Received: 22 May 2017

Accepted: 3 December 2017

Published: 16 December 2017

Abstract

Background

Several studies have reported a correlation between antral follicle count by conventional 2D transvaginal sonography and serum anti-Müllerian hormone levels. However, few studies have investigated the effectiveness of 3D SonoAVC transvaginal ultrasound technology, particularly in infertile women. Therefore, this study aims to evaluate the usefulness of three-dimensional (3D) SonoAVC transvaginal ultrasound technology for antral follicle count and its correlation to conventional two-dimensional (2D) transvaginal ultrasound and serum levels of anti-Müllerian hormone in infertile women.

Methods

This cross-sectional study included 42 infertile women with age lower than 40 years that underwent treatment at a private fertility clinic between June and December 2015. Patient data included age, body mass index and cause of infertility. On cycle day 3 the following hormone levels were measured: serum levels of anti-Müllerian hormone, follicle-stimulating hormone, cancer antigen 125, prolactin, thyroid-stimulating hormone and oestradiol; the number of antral follicles was counted as well. The scanning were performed through 2D and 3D technology transvaginal ultrasound.

Results

Using a Bland-Altman test we demonstrated that both technologies are quite equivalent. However, antral follicle count is higher using 3D ultrasound technology compared to 2D technology (p < 0.001; Wilcoxon test), this finding is mainly remarkable in ovaries with more than 20 antral follicles. Moreover, the mean time required for manual 2D ultrasound and 3D SonoAVC measurements were 275 ± 109 and 103 ± 57 s, respectively (p < 0.001). Serum AMH concentration correlated to the total number of early antral follicles (correlation coefficients = 0.678 and 0.612; p < 0.001 by 2D ultrasound and 3D SonoAVC, respectively; Spearman’s correlation test).

Conclusions

Antral follicle count is better estimated using 3D ultrasound compared to 2D technology. A great advantage of 3D SonoAVC was less time required for an examination and the visual advantage when it need to count more than 20 follicles.

Trial registration

CAAE: 35141114.4.0000.5327. Registered 10 June 2015.

Keywords

  • Anti-Müllerian hormone
  • Antral follicle count
  • Infertility
  • Transvaginal ultrasound
  • 3D SonoAVC

Background

One of the biggest challenges in the management of infertile patients is the loss of reproductive potential with increasing age. The postponement of pregnancy in the modern world is due to several factors, including the pursuit of careers by women, widespread use of contraception, and the development of assisted reproduction techniques. Maternal age is a major factor for decrease in fertility and increase in abortion rates [13]. Decreased ovarian reserve with the loss of oocyte quality and depletion of the number of available oocytes with increased age is reflected in the decline in oocyte recovery rate and the decrease in embryo quality and pregnancy rates by in vitro fertilization [1, 2]. The use of follicle - stimulating hormone (FSH), oestradiol (E2), inhibin B, and, more recently, anti-Müllerian hormone (AMH) to evaluate reproductive potential have been described as good markers [4].

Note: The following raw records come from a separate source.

-- ==== Sys2Proof/Machine/Engines.lean ====
section
/-! DEFINITION. The vision engines' contexts at work (chapters 07–09): where a context's images come from, its
predictions and references, and what it makes visible at a strip's flag. -/

namespace Sys2Proof.Machine

/-! ### Geometry (R178, R206: a context whose source is not a task's reads its source) -/

/-- The size of what a source code names, pyramids apart; `own` under a task source. -/
def State.plainSize (s : State) (c code : Nat) (own : Nat × Nat) : Nat × Nat :=
  if code < 0x20 then (s.cps CPS.WIDTH code, s.cps CPS.HEIGHT code)
  else if code < 0x24 then (s.rd (.wpe c) WPX.OUT_WIDTH (code - 0x20), s.rd (.wpe c) WPX.OUT_HEIGHT (code - 0x20))
  else if 0x30 ≤ code ∧ code < 0x38 then s.ifeSize (code - 0x30)
  else own

/-- The level-0 size of a pyramid context. -/
def State.pyeSize (s : State) (c k : Nat) : Nat × Nat :=
  s.plainSize c (s.rd (.pye c) PYX.SRC k) (s.rd (.pye c) PYX.WIDTH k, s.rd (.pye c) PYX.HEIGHT k)

/-- The size of what a source code names. -/
def State.srcSize (s : State) (c code : Nat) (own : Nat × Nat) : Nat × Nat :=
  if 0x28 ≤ code ∧ code < 0x2C then s.pyeSize c (code - 0x28) else s.plainSize c code own

/-- The size of a stereo context. -/
def State.sgeSize (s : State) (c k : Nat) : Nat × Nat :=
  s.srcSize c (s.rd (.sge c) SGX.LEFT_SRC k) (s.rd (.sge c) SGX.WIDTH k, s.rd (.sge c) SGX.HEIGHT k)

/-- The level-0 size of a flow context. -/
def State.ofeSize (s : State) (c k : Nat) : Nat × Nat :=
  s.srcSize c (s.rd (.ofe c) OFX.SRC k) (s.rd (.ofe c) OFX.WIDTH k, s.rd (.ofe c) OFX.HEIGHT k)

/-- The size of a detection context. -/
def State.fpeSize (s : State) (c k : Nat) : Nat × Nat :=
  s.srcSize c (s.rd (.fpe c) FPX.SRC k) (s.rd (.fpe c) FPX.WIDTH k, s.rd (.fpe c) FPX.HEIGHT k)

/-- The source size of a warp context. -/
def State.wpeSize (s : State) (c k : Nat) : Nat × Nat :=
  s.srcSize c (s.rd (.wpe c) WPX.SRC k) (s.rd (.wpe c) WPX.SRC_WIDTH k, s.rd (.wpe c) WPX.SRC_HEIGHT k)

/-- The IN_BITS of the warp or pyramid context that a source code names (R206). -/
def State.srcBits (s : State) (c code : Nat) : Option Nat :=
  if 0x20 ≤ code ∧ code < 0x24 then some (s.rd (.wpe c) WPX.IN_BITS (code - 0x20))
  else if 0x28 ≤ code ∧ code < 0x2C then some (s.rd (.pye c) PYX.IN_BITS (code - 0x28))
  else none

/-- The cluster of a page of a vision engine. -/
def Page.clusterOf (p : Page) : Nat := (p.num - 0x100) / 0x20

/-! ### Sources (R155, R178, R206) -/

/-- Who runs an engine context: a node of a locked set, or of an open task. -/
inductive Runner where
  | set (gset node : Nat)
  | task (ctx node : Nat)

/-- The predictions declared for a runner's node. -/
def State.predOf (s : State) (r : Runner) : Option PredDesc :=
  match r with
  | .set g i => (s.setOf g).bind fun x => x.pkg.sec.predFor.find? (·.node = i)
  | .task c i => (s.task? c).bind fun t => t.settings.predFor.find? (·.node = i)

/-- An image in memory that a task names for an engine context's input. -/
def State.taskImage (s : State) (r : Runner) (p : Page) (ctx input : Nat) : Option TaskImage :=
  match r with
  | .set _ _ => none
  | .task c _ => (s.task? c).bind fun t => t.settings.images.find? fun i => i.page = p.num ∧ i.ctx = ctx ∧ i.input = input

/-- An image read from memory: rows of samples of 1 or 2 bytes. -/
def State.memImage (s : State) (i : TaskImage) (w h : Nat) : Plane :=
  (List.range h).map fun r => (List.range w).map fun c => ((s.loadNat (i.addr + r * i.pitch + c * i.bytes) i.bytes : Nat) : Int)

/-- The image a source code names, for a frame: its plane and its missing rows. -/
def State.srcImage (s : State) (r : Runner) (p : Page) (ctx input code n w h : Nat) : Plane × List Nat :=
  let c := (p.num - 0x100) / 0x20
  if code < 0x20 then s.image (.stream code) n h
  else if code < 0x24 then s.image (.engine (Page.wpe c).num (code - 0x20) 0) n h
  else if 0x28 ≤ code ∧ code < 0x2C then s.image (.engine (Page.pye c).num (code - 0x28) input) n h
  else if 0x30 ≤ code ∧ code < 0x38 then s.image (.ife (code - 0x30) 3) n h
  else match s.taskImage r p ctx input with
    | some i => (s.memImage i w h, [])
    | none => ([], List.range h)

/-- A plane brought to 12 bits. -/
def Plane.to12 (p : Plane) (inBits : Nat) : Plane := p.map fun l => l.map (Machine.to12 inBits)

/-- The decision taken before the first strip of a frame (R162, R179, R182): present unless recorded otherwise. -/
def State.inputPresent (s : State) (p : Page) (ctx n : Nat) : Bool :=
  match s.vision.inputs.find? fun x => x.page = p.num ∧ x.ctx = ctx ∧ x.frame = n with
  | some x => x.present
  | none => true

/-- The image that the producer of a prediction made visible, when it is an engine. -/
def State.producerKey (s : State) (r : Runner) (i : Nat) : Option ImageKey :=
  match r with
  | .set g _ => (s.setOf g).bind fun x => (x.pkg.node? i).bind fun d =>
      let u := ((x.pkg.entry? x.entry).map fun e => e.units.getD i 0xFF).getD 0xFF
      match d.cls with
      | .sge => some (.engine (Page.sge (u / 4)).num d.engineCtx 0)
      | .ofe => some (.engine (Page.ofe (u / 4)).num d.engineCtx 0)
      | .tensor => some (.node g i)
      | .fpeDetect | .fpeMatch | .wpe | .pye | .ife | .recordWrite | .cameraControl => none
  | .task _ _ => none

/-- The words of a prediction field: the producer engine's rows, or memory at the declared address. -/
def State.predWords (s : State) (r : Runner) (d : PredDesc) (n bytes w h : Nat) : Plane :=
  match s.producerKey r d.producer with
  | some (.engine p c o) => (s.image (.engine p c o) (n - d.back) h).1
  | _ =>
    let pitch := ceilDiv (bytes * w) 64 * 64
    (List.range h).map fun y => (List.range w).map fun x => ((s.loadNat (d.addr + y * pitch + x * bytes) bytes : Nat) : Int)

/-! ### Stereo (chapter 07) -/

/-- Predictions of the blocks of a frame (R160), UQ12.4. -/
def State.sgePred (s : State) (r : Runner) (p : Page) (c n : Nat) : Plane :=
  let g (f : RField) : Nat := s.rd p f c
  let sz := s.sgeSize p.clusterOf c
  let w := ceilDiv sz.1 4
  let h := ceilDiv sz.2 4
  let dflt : Int := g SGX.PRED_DEFAULT
  let mode := g SGX.PRED_MODE
  if mode = 1 then
    tab h w fun y x => min 0xFFFE (max 0 ((g SGX.PLANE_A : Int)
      + rnd (toInt 16 (g SGX.PLANE_BX) * x + toInt 16 (g SGX.PLANE_BY) * y) 8))
  else if mode = 3 ∨ !s.inputPresent p c n then tab h w fun _ _ => dflt
  else match s.predOf r with
    | none => tab h w fun _ _ => dflt
    | some d =>
      let f := s.predWords r d n (if mode = 0 then 2 else 4) w h
      if mode = 0 then tab h w fun y x => if f.at y x = 0xFFFF then dflt else f.at y x
      else tab h w fun y x =>
        let v := (f.at y x).toNat
        if bits v 31 28 ≠ 0 then dflt else min 0xFFFE (rnd (bits v 23 0 : Nat) 2)

/-- A stereo context's frame (R155–R170). -/
def State.sgeFrame (s : State) (r : Runner) (p : Page) (c n : Nat) : Stereo :=
  let g (f : RField) : Nat := s.rd p f c
  let w := (s.sgeSize p.clusterOf c).1
  let h := (s.sgeSize p.clusterOf c).2
  let l := losing (s.lostOf p c 0 n) (s.srcImage r p c 0 (g SGX.LEFT_SRC) n w h)
  let q := losing (s.lostOf p c 1 n) (s.srcImage r p c 1 (g SGX.RIGHT_SRC) n w h)
  { w := w, h := h, win := 32 * 2 ^ g SGX.WIN, lrEn := g SGX.LR_EN = 1, fit := g SGX.FIT_MODE, p1 := g SGX.P1
    p2Max := g SGX.P2_MAX, p2Edge := g SGX.P2_EDGE, cwCen := g SGX.CW_CEN, cwAd := g SGX.CW_AD
    adTrunc := g SGX.AD_TRUNC, uniq := g SGX.UNIQ, flatT := g SGX.FLAT_T, lrTol := g SGX.LR_TOL
    satLevel := g SGX.SAT_LEVEL
    bc := (List.range 64).map fun i => toInt 8 (bits (s.rd p SGX.BC c (i / 4)) (8 * (i % 4) + 7) (8 * (i % 4)))
    pred := s.sgePred r p c n, left := l.1.to12 (g SGX.IN_BITS), right := q.1.to12 (g SGX.IN_BITS)
    leftMissing := l.2, rightMissing := q.2, lostPaths := s.lostOf p c 2 n }

/-- Rows put one after another. -/
def State.putRows (s : State) (k : ImageKey) (n : Nat) (l : List (Nat × List Nat × Bool)) : State :=
  l.foldl (fun s x => s.putRow k n x.1 x.2.1 x.2.2) s

/-- Rows `r0` to `r1 - 1`. -/
def rowRange (r0 r1 : Nat) : List Nat := (List.range (r1 - r0)).map (· + r0)

/-- An image is complete for a frame. -/
def State.completeImage (s : State) (k : ImageKey) (n : Nat) : State :=
  { s with vision := { s.vision with complete := setInsert (k, n) s.vision.complete } }

/-- A stereo strip at its flag (R168–R170, R173). -/
def State.sgeStrip (s : State) (r : Runner) (p : Page) (c n r0 r1 : Nat) (last : Bool) : State :=
  let f := s.sgeFrame r p c n
  let out := f.frame (s.rd p SGX.CEXP c)
  let row (i : Nat) : StereoOut := out.getD i ⟨[], [], []⟩
  let rows := rowRange r0 (min r1 f.h)
  let s1 := s.putRows (.engine p.num c 0) n (rows.map fun i => (i, (row i).left.map Disp.word, false))
  let s2 := if s.rd p SGX.RIGHT_EN c = 1 then
      s1.putRows (.engine p.num c 1) n (rows.map fun i => (i, (row i).right.map Disp.word, false)) else s1
  let s3 := if s.rd p SGX.CEXP c ≠ 0 then
      s2.putRows (.engine p.num c 2) n (rows.map fun i => (i, (row i).curves, false)) else s2
  if !last then s3
  else
    let st := out.flatMap fun x => x.left.map (·.status)
    let s4 := (List.range 7).foldl (fun s k => s.wr p SGX.N_STATUS (st.filter (· = k)).length c k) s3
    ((s4.wr p SGX.FRAME_IDX n c).raise p 0).completeImage (.engine p.num c 0) n

/-! ### Flow (chapter 08) -/

/-- One level of a pyramid source: plane brought to 12 bits, missing rows. -/
def State.flowLevelImage (s : State) (r : Runner) (p : Page) (c code lev n w h inBits base : Nat) : Plane × List Nat :=
  let x := if code = 0x3F then
      (match s.taskImage r p c (base + lev) with | some i => (s.memImage i w h, []) | none => ([], List.range h))
    else s.srcImage r p c lev code n w h
  (x.1.to12 inBits, x.2)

Antral follicle count (AFC) has been assessed by two-dimensional (2D) transvaginal ultrasound for several years with good resolution and accuracy. Some authors evaluated the applicability of three-dimensional (3D) technology in comparison with conventional 2D ultrasound to assess the accuracy of this new image management software and did not find any advantage [5]. Furthermore, recently, some authors validated a new mathematical tool to predict ovarian age, using some hormonal and ultrasonographic parameters. Using multiplanar and inversion mode 3D, they showed that AFC is a reliable marker for ovarian reserve, but did not compared to 2D; in addition, the sample was composed mainly by fertile patients [6].

Although few studies had evaluated this new technology in infertile women, there is a need for consensus on a parameter of follicle diameter that represents ovarian functional’s reserve and the usefulness of this emerging technology (3D) compared to 2D. There is also the need to analyze these two different technologies along with serum AMH levels to evaluate ovarian reserve. In this context, it is imperative to evaluate and validate new imaging tools, such as 3D SonoAVC, to explore its potential and define its liabilities.

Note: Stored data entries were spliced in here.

/-- A window's content digest does not match. -/
def windowsFail (b : List Byte) (p : Package) : Refused :=
  failIf (p.sec.windows.any fun w => sha256 (slice b w.content w.contentLen) ≠ w.digest) b 2 7

/-- Codes 0x01 to 0x04, which a store command checks too (R443). -/
def State.packageFail (s : State) (b : List Byte) : Refused :=
  let p := parsePackage b
  firstFail
    [fun _ => failIf (headerBad b) b 3 0,
     fun _ => s.signatureFail b,
     fun _ => windowsFail b p,
     fun _ => formatFail b p]

/-- Code 0x04. -/
def State.versionFail (s : State) (b : List Byte) : Refused :=
  failIf (field b 8 2 ≠ 0x00B0 || s.mgc.fwVersion < field b 12 4) b 4 0

/-- The checks of a load, in the order of R249's table; a set without usable entry still has its format checked first. -/
def State.loadFail (s : State) (b : List Byte) : Refused :=
  let p := parsePackage b
  let t := s.trial b p ((s.chooseEntry p).getD 0)
  firstFail
    [fun _ => s.packageFail b,
     fun _ => t.formatFail,
     fun _ => s.versionFail b,
     fun _ => failIf (s.chooseEntry p).isNone b 5 3,
     fun _ => t.scratchFail, fun _ => t.lineFail, fun _ => t.ifeFail, fun _ => t.laneFail, fun _ => t.deadlineFail,
     fun _ => t.flagFail, fun _ => t.counterFail, fun _ => t.mayVaryFail, fun _ => t.addrFail, fun _ => t.streamFail,
     fun _ => t.meshFail, fun _ => t.slotFail, fun _ => s.windowFail b p,
     fun _ => s.contextFail b p t.entry, fun _ => t.swapFail s, fun _ => t.lateFail, fun _ => t.fallbackFail s]

end Sys2Proof.Machine
end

Therefore, the aim of this study was to identify the agreement between AFCs measured by transvaginal ultrasound (2D and 3D SonoAVC) and serum AMH levels in infertile women.

Methods

Study population and design

The Strengthening the Reporting of Observational Studies in Epidemiology guidelines for observational studies was employed in this cross-sectional study of 42 infertile women who underwent treatment at the Department of Obstetrics and Gynecology of Hospital de Clínicas de Porto Alegre or the Insemine Center for Human Reproduction (Porto Alegre, Brazil).

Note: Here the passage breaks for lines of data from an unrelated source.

/-- CLK_A's reference as the strap sample in force selects it (R48, R49): each time PD37 becomes ready. The phase of the
beat timer differs from start to start (R383): a free value. -/
def State.startPll (s : State) : State :=
  let m := s.rd .clk CLK.STRAP_CLKM
  let x := s.draw
  let s1 := ((x.2.wr .clk CLK.ACTIVE_SRC (if m = 1 then 1 else 0)).wr .clk CLK.HOLDOVER 0).wr .dig DIG.ALIGN_PHASE (x.1 % 64)
  { s1 with
    clock := { s1.clock with firstMoveDone := false }
    time := { s1.time with clkARunning := true } }

/-- Lit port logic (R76, R103): a host link port waits for light; a camera port's receiver starts without lock. -/
def State.lightPorts (s : State) (d : Nat) : State :=
  if d = 33 ∨ d = 34 then
    ((s.setPort (d - 33) HlPort.fresh).linkState (d - 33) 1).laneLost (d - 33)
  else s

/-- A domain's logic begins: its pages with their options, its tests, its ports. -/
def State.startDomain (s : State) (d : Nat) : State :=
  let s1 := (domainPages d).foldl (fun s p => s.loadPage p) s
  let s2 := s1.startDomainTests d
  let s3 := s2.lightPorts d
  if d = 37 then s3.startPll.showAbsent
  else if d < 24 && (s3.rd .rsp RSP.READMIT_PEND).testBit d && s3.rd .rstc RSTC.WARM_COUNT = 0 then (unitInst d).foldl (fun s i => s.startMode i 3) s3
  else s3

/-- PD31–PD34 leave reset once PD37 is ready in a warm reset (R59). -/
def State.leaveReset (s : State) : State :=
  let l := s.power.heldInReset
  l.foldl (fun s d => s.startDomain d) { s with power := { s.power with heldInReset := [] } }

/-- The LCS and MGC pages show what the store holds (R455, R456). -/
def State.showStore (s : State) : State :=
  let st := s.mgc.store
  let s1 := ((s.wr .lcs LCS.STATE s.mgc.lifeCycle).wr2 .lcs LCS.SERVICE_SEQ_LO LCS.SERVICE_SEQ_HI st.serviceSeq).wr .mgc MGC.FW_VERSION s.mgc.fwVersion
  let s2 := (s1.wr .mgc MGC.FW_FLOOR st.keyBlock.fwFloor).wr2 .mgc MGC.AUD_SEQ_LO MGC.AUD_SEQ_HI (st.auditNext - 1)
  (List.range 8).foldl (fun s i => s.wr .mgc MGC.ID_DIGEST (field st.idDigest (4 * i) 4) 0 i) s2

/-- The option digest shown (OPL page). -/
def State.optDigest (s : State) : List Byte := (List.range 8).flatMap fun i => leBytes 4 (s.rd .opl OPL.OPT_DIGEST 0 i)

/-- Every instance that is powered begins its interval anew (R426). -/
def State.startAllIntervals (s : State) : State :=
  (allInstances.filter fun i => s.instOn i).foldl (fun s i => s.startIntervals i) s

/-- Bring-up, or sleep exit, is complete when every requested domain is ready (R47, R58): a warm reset then ends (R60). -/
def State.checkBringup (s : State) : State :=
  let busy : Bool := s.power.domains.any fun d => match d with | .ramping _ => true | _ => false
  if busy || !s.power.queue.isEmpty || !s.domainReady 38 || !s.power.heldInReset.isEmpty then s
  else if s.power.sleepExit then
    ({ s with power := { s.power with sleepExit := false, sleepDomains := [], wakeAt := none, sleepPos := none } }).wr .pdc PDC.IN_SLEEP 0
      |>.startAllIntervals
  else if s.power.optionsDone && s.rd .rstc RSTC.BRINGUP_DONE = 0 then
    let s1 := (s.wr .rstc RSTC.BRINGUP_BEATS (min (s.time.beatNo - s.power.bringupFrom) 0xFFFFFF)).wr .rstc RSTC.BRINGUP_DONE 1
    let s2 := s1.startAllIntervals
    { s2 with power := { s2.power with warm := none } }
  else s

The inclusion criteria were body mass index <30 kg/m2, age between 25 and 40 years old, presence of both ovaries, not currently on hormone therapy and no history of chemo and/or radiotherapy. Carrier infertility, which is characterized as the inability to achieve conception or bring a conception to term after a year or more of regular sexual intercourse without contraceptive protection, was also an inclusion criteria.

Exclusion criteria were follicle diameter > 10 mm in both ovaries, ovarian cysts ≥3.0 cm, the presence of endometrioma, injury and/or ovarian masses, the presence of a corpus luteum and/or hemorrhagic cyst body and a history of oophorectomy and/or partial ovarian cystectomy.

Study protocol

Patients were evaluated at the beginning of the menstrual cycle (days 3–4) by transvaginal ultrasound at the Insemine Center for Human Reproduction using the Voluson E8 Expert ultrasound system (GE Medical Systems, Chicago, IL, USA). The ultrasounds techniques’ data were obtained by the same researcher and were performed in the same day with twenty minutes of interval between both of them. Blood samples were collected for hormonal measurements.

Hormonal measurements

Serum AMH levels were determined using an ultrasensitive enzyme-linked immunosorbent assay (sensitivity, <0.02–10.4 ng/mL; Beckman Coulter, Inc., Brea, CA, USA).

Serum levels of E2 and FSH (Siemens Om-MA Immulite 2000, Munich, Germany) were determined using a chemiluminescence immunoassay. The range of detection of the immunoassay were 10.7 ng/ml–3000 pg/ml for E2 and 0.3–200 mUI/ml for FSH.

Transvaginal ultrasound

All patients were examined by the same researcher and had both ovaries analyzed. The ultrasounds’ techniques were performed at the beginning of the menstrual cycle using the Voluson E8 Expert ultrasound system (GE Medical Systems, Chicago, IL, USA) equipped with a volumetric transvaginal transducer to count the number of antral follicles and determine the volume of each antral follicle. Ovarian volume was calculated based on diameter using the formula length × width × depth × 0.523.

Ultrasound’s settings for data acquisition were standardized for all subjects as follows: transducer frequency, 7.5 MHz; gain, −5; enhance, 2; speckle reduction image, 2; reject level, 25; and harmonic, high.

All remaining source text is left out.